With reference to FIG. 3, the biological information terminal 200 is put on the user's body such as the hand or the arm. The biological information terminal 200 includes a CPU 201, a ROM 202, a RAM 203, a storage device 204, a wireless communication unit 205, an operation display unit 206, an authentication unit 207, a biological information acquisition unit 208, and a short-range wireless communication unit 209. The CPU 201 is connected to the ROM 202, the RAM 203, the storage device 204, the wireless communication unit 205, the operation display unit 206, the authentication unit 207, the biological information acquisition unit 208, and the short-range wireless communication unit 209 via a bus.

The CPU 201 controls the operations of the whole biological information terminal 200. The CPU 201 performs a process according to a control program.

For example, a control program executed by the CPU 201 is stored on the ROM 202.

The RAM 203 is a memory used when the CPU 201 operates and various types of information are temporarily stored on the RAM 203.

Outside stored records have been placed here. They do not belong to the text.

/-- One more sample. -/
theorem OlaAfter.oneSample (after : OlaAfter windowSize h slot xs ys s) (hslot : slot < 256) (hwindow : 1 ≤ windowSize)
    (hfilter : 1 ≤ h.length) (x : Rat) :
    ∃ t y, oneSample .ola slot (.ofRat x) s = .next (t, .ofRat y) ∧
      OlaAfter windowSize h slot (xs ++ [x]) (ys ++ [y]) t := by
  obtain ⟨ready, harith, ⟨blocks, window, u, rfl, held, holds⟩, rfl⟩ := after
  obtain ⟨blocks', window', hsamples, holds', hy⟩ := holds.advance hfilter x
  have real : (s.withXin (.ofRat x)).params.arith ≠ .complex := by
    rw [State.withXin_params, harith]
    nofun
  have hexec := exec_advOla (s := s.withXin (.ofRat x)) ⟨ready, real⟩ held
  rw [State.withXin_params, harith, State.withXin_xin, hy] at hexec
  obtain ⟨t, hone, ready_t, hparams, held_t⟩ := oneSample_of_exec (kind := .ola) hslot ready hexec
  refine ⟨t, _, hone, ready_t, by rw [hparams, harith], ⟨_, _, _, hsamples, held_t, holds'⟩, ?_⟩
  rw [List.length_append (as := blocks ++ window), List.length_singleton, List.range_succ, List.map_append]
  refine congrArg (· ++ _) (List.map_congr_left fun n hn => (delayedConv_append [x] ?_).symm)
  have hold := List.mem_range.mp hn
  omega

end

end Sys2Proof.Machine

open Sys2Proof Sys2Proof.Machine

/-- Settles O45: within a window the rule of `ADV.OLA` is its first and last step; a block is read cell by cell. -/
theorem advOlaPushesRunsAndPops : Obligations.AdvOlaPushesRunsAndPops := by
  unfold Obligations.AdvOlaPushesRunsAndPops
  intro s slot u ready held
  refine ⟨rfl, fun hopen => ?_, fun hfull hsize _ _ => ?_⟩
  · rw [exec_advOla ready held, advanceOla_of_open _ _ hopen]
    rfl
  · refine ⟨_, _, exec_advOla ready held, ?_⟩
    rw [advanceOla_of_full _ _ hfull]
    exact ⟨rfl, fun k hk => cell_runFilter s.params.arith (olaPush s.xin u).dfc hk,
      fun o ho => cell_olaBlock_ring s.params.arith (u := olaPush s.xin u) hsize ho, rfl, rfl⟩

/-- Settles O46, by induction on the samples: the ring holds the outputs not read yet, and the transients to which the
next block adds its convolution. -/
theorem olaStreamIsTheDelayedConvolution : Obligations.OlaStreamIsTheDelayedConvolution := by
  unfold Obligations.OlaStreamIsTheDelayedConvolution
  intro s slot windowSize h xs ready hslot harith hwindow hfilter held
  obtain ⟨t, ys, hprocess, hafter⟩ :=
    process_exact_induction (kind := .ola) (P := OlaAfter windowSize h slot) xs
      (fun x _ _ _ after => after.oneSample hslot hwindow hfilter x) (fun _ _ _ after => after.ready.1)
      (olaAfter_fresh ready harith hwindow hfilter held)
  refine ⟨t, _, hprocess, by simp [hafter.outputs], fun n hn => ?_⟩
  rw [getD_map_ofRat, hafter.outputs]
  simp [hn, delayedConv]

/-- Settles O44: one lemma for each check of R180, in their order, and the unit they leave. -/
theorem cfgOlaBuildsTheStagedConvolver : Obligations.CfgOlaBuildsTheStagedConvolver := by
  unfold Obligations.CfgOlaBuildsTheStagedConvolver
  rintro s slot _ _ ready empty rfl rfl
  refine ⟨rfl, fun unstaged => ?_, fun staged zero => ?_, fun staged window filter large => ?_,
    fun staged window filter fits => ?_⟩
  · exact configure_real_of_error ready empty (buildOla_of_unstaged unstaged)
  · exact configure_real_of_error ready empty (buildOla_of_zeroSize staged zero)
  · exact configure_real_of_error ready empty (buildOla_of_overCapmax staged window filter large)
  · have hlength := psRange_length s (s.piNat 1)
    have hsize : s.piNat 0 + (s.psRange (s.piNat 1)).length - 1 = s.piNat 0 + s.piNat 1 - 1 :=
      congrArg (s.piNat 0 + · - 1) hlength
    exact ⟨_, configure_real_of_ok ready empty (buildOla_of_passed staged window filter fits),
      rfl, hlength, congrArg (· - 1) hlength, hsize, rfl, hlength, hsize, congrArg nextPow2 hsize, hlength,
      fun _ => getElem?_psRange, cell_nil, cell_nil, cell_nil, rfl, rfl, rfl⟩

end

section
/-!
Faults and reset (spec/60_exceptions.md R212 to R214, spec/70_reset_and_hazards.md R240). Of the cases of `Effect` the
fault alone leaves a running block FAULTED (`issue_eq_raise_of_faulted`), and in a FAULTED block `Effect` has one case,
that the command is ignored (`exec_of_faulted`); the host's own actions write operand registers and readings only, so
that what the block holds besides is kept along every run (`run_of_faulted`).
-/

namespace Sys2Proof.Machine

section
variable {s t : State} {i : Instr}

/-! ### What a fault records (R212, R213) -/

/-- A fault writes one word to `FSTAT`, whose four fields are these, and nothing else. -/
theorem raise_records (c : FaultCause) (w : Word) (s : State) :
    ∃ f : Word, raise c w s = s.withFstat f ∧ bits f 7 0 = c.code ∧ bits f 15 8 = bits w 15 8 ∧
      bits f 23 16 = bits w 7 0 ∧ bits f 31 24 = 0 ∧ (raise c w s).faultO = true :=
  ⟨fstatImage c w, rfl, fstatCause_fstatImage c w, fstatSlot_fstatImage c w, fstatOp_fstatImage c w,
    fstatReserved_fstatImage c w, raise_faulted c w s⟩
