-- ==== Sys2Proof/Machine/Capability.lean ====
section
/-! DEFINITION. The meanings of the ten base capability commands, group 1 (40_capability_commands.md R56 to R66): steps
3 to 6 of the command cycle (30_encoding.md R51). -/

namespace Sys2Proof.Machine

/-- `LL_ENABLE_OUTPUTS b` (R57): accepted on every tier, writes only on `ADV`. -/
def execLlEnableOutputs (b : Bool) (s : State) : Host.Outcome State Fault Refusal :=
  conclude (encode (.llEnableOutputs b)) <| baseCommand s <| .done 0#32 (enableOutputs b s)

/-- `LL_SET_OCM ch, ocm` (R58). -/
def execLlSetOcm (ch : Channel) (ocm : Ocm) (s : State) : Host.Outcome State Fault Refusal :=
  conclude (encode (.llSetOcm ch ocm)) <| baseCommand s <| .done 0#32 (regWr (.ocm ch) (ocmValue ocm) s)

/-- `LL_ENABLE_CH ch, b` (R59). -/
def execLlEnableCh (ch : Channel) (b : Bool) (s : State) : Host.Outcome State Fault Refusal :=
  conclude (encode (.llEnableCh ch b)) <| baseCommand s <| .done 0#32 (regWr (.cce ch) (boolArg b) s)

/-- `LL_SET_CMP ch, v` (R60): not range-checked. -/
def execLlSetCmp (ch : Channel) (v : Word) (s : State) : Host.Outcome State Fault Refusal :=
  conclude (encode (.llSetCmp ch v)) <| baseCommand s <| check (operandFault s.straps.tier v) s <|
    .done 0#32 (regWr (.ccr ch) v s)

/-- `LL_GET_CMP ch` (R61). -/
def execLlGetCmp (ch : Channel) (s : State) : Host.Outcome State Fault Refusal :=
  conclude (encode (.llGetCmp ch)) <| baseCommand s <| regRd (.ccr ch) s .done

/-- `LL_GET_MAX_CMP` (R62). -/
def execLlGetMaxCmp (s : State) : Host.Outcome State Fault Refusal :=
  conclude (encode .llGetMaxCmp) <| baseCommand s <| regRd .arr s .done

/-- `LL_IS_TIM_EN` (R63). -/
def execLlIsTimEn (s : State) : Host.Outcome State Fault Refusal :=
  conclude (encode .llIsTimEn) <| baseCommand s <| regRd .cen s .done

/-- `LL_SET_TIM_EN b` (R64). -/
def execLlSetTimEn (b : Bool) (s : State) : Host.Outcome State Fault Refusal :=
  conclude (encode (.llSetTimEn b)) <| baseCommand s <| .done 0#32 (regWr .cen (boolArg b) s)

/-- `LL_SET_CAM mode` (R65): refuses a running counter, does not rescale. -/
def execLlSetCam (mode : Cam) (s : State) : Host.Outcome State Fault Refusal :=
  conclude (encode (.llSetCam mode)) <| baseCommand s <|
    regRd .cen s fun cen s =>
      if cen = 1#32 then .raised .camWhileRunning s
      else .done 0#32 (regWr .cms (camValue mode) s)

/-- `LL_GET_CAM` (R66). -/
def execLlGetCam (s : State) : Host.Outcome State Fault Refusal :=
  conclude (encode .llGetCam) <| baseCommand s <|
    regRd .cms s fun b s =>
    withCam b s fun m =>
      .done (camValue m) s

end Sys2Proof.Machine
end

Various types of information such as the information necessary to biometrically authenticate the user wearing the biological information terminal 200 (for example, a vein pattern used for vein authentication), the login information 221 about the user of the biological information terminal 200 are stored on the storage device 204. The login information is required when the user wearing the biological information terminal 200 logs in the other device and includes, for example, the user ID and the password.

The wireless communication unit 205 transmits and receives various types of information to/from the other devices including the MFP 100 via the access point 503.

The operation display unit 206 displays various types of information and receives various types of input from the user of the biological information terminal 200.

The authentication unit 207 biometrically authenticates the user wearing the biological information terminal 200. Biometrical authentication methods may be methods using physical characteristics, for example, vein authentication, pulse wave authentication, fingerprint authentication, and iris authentication.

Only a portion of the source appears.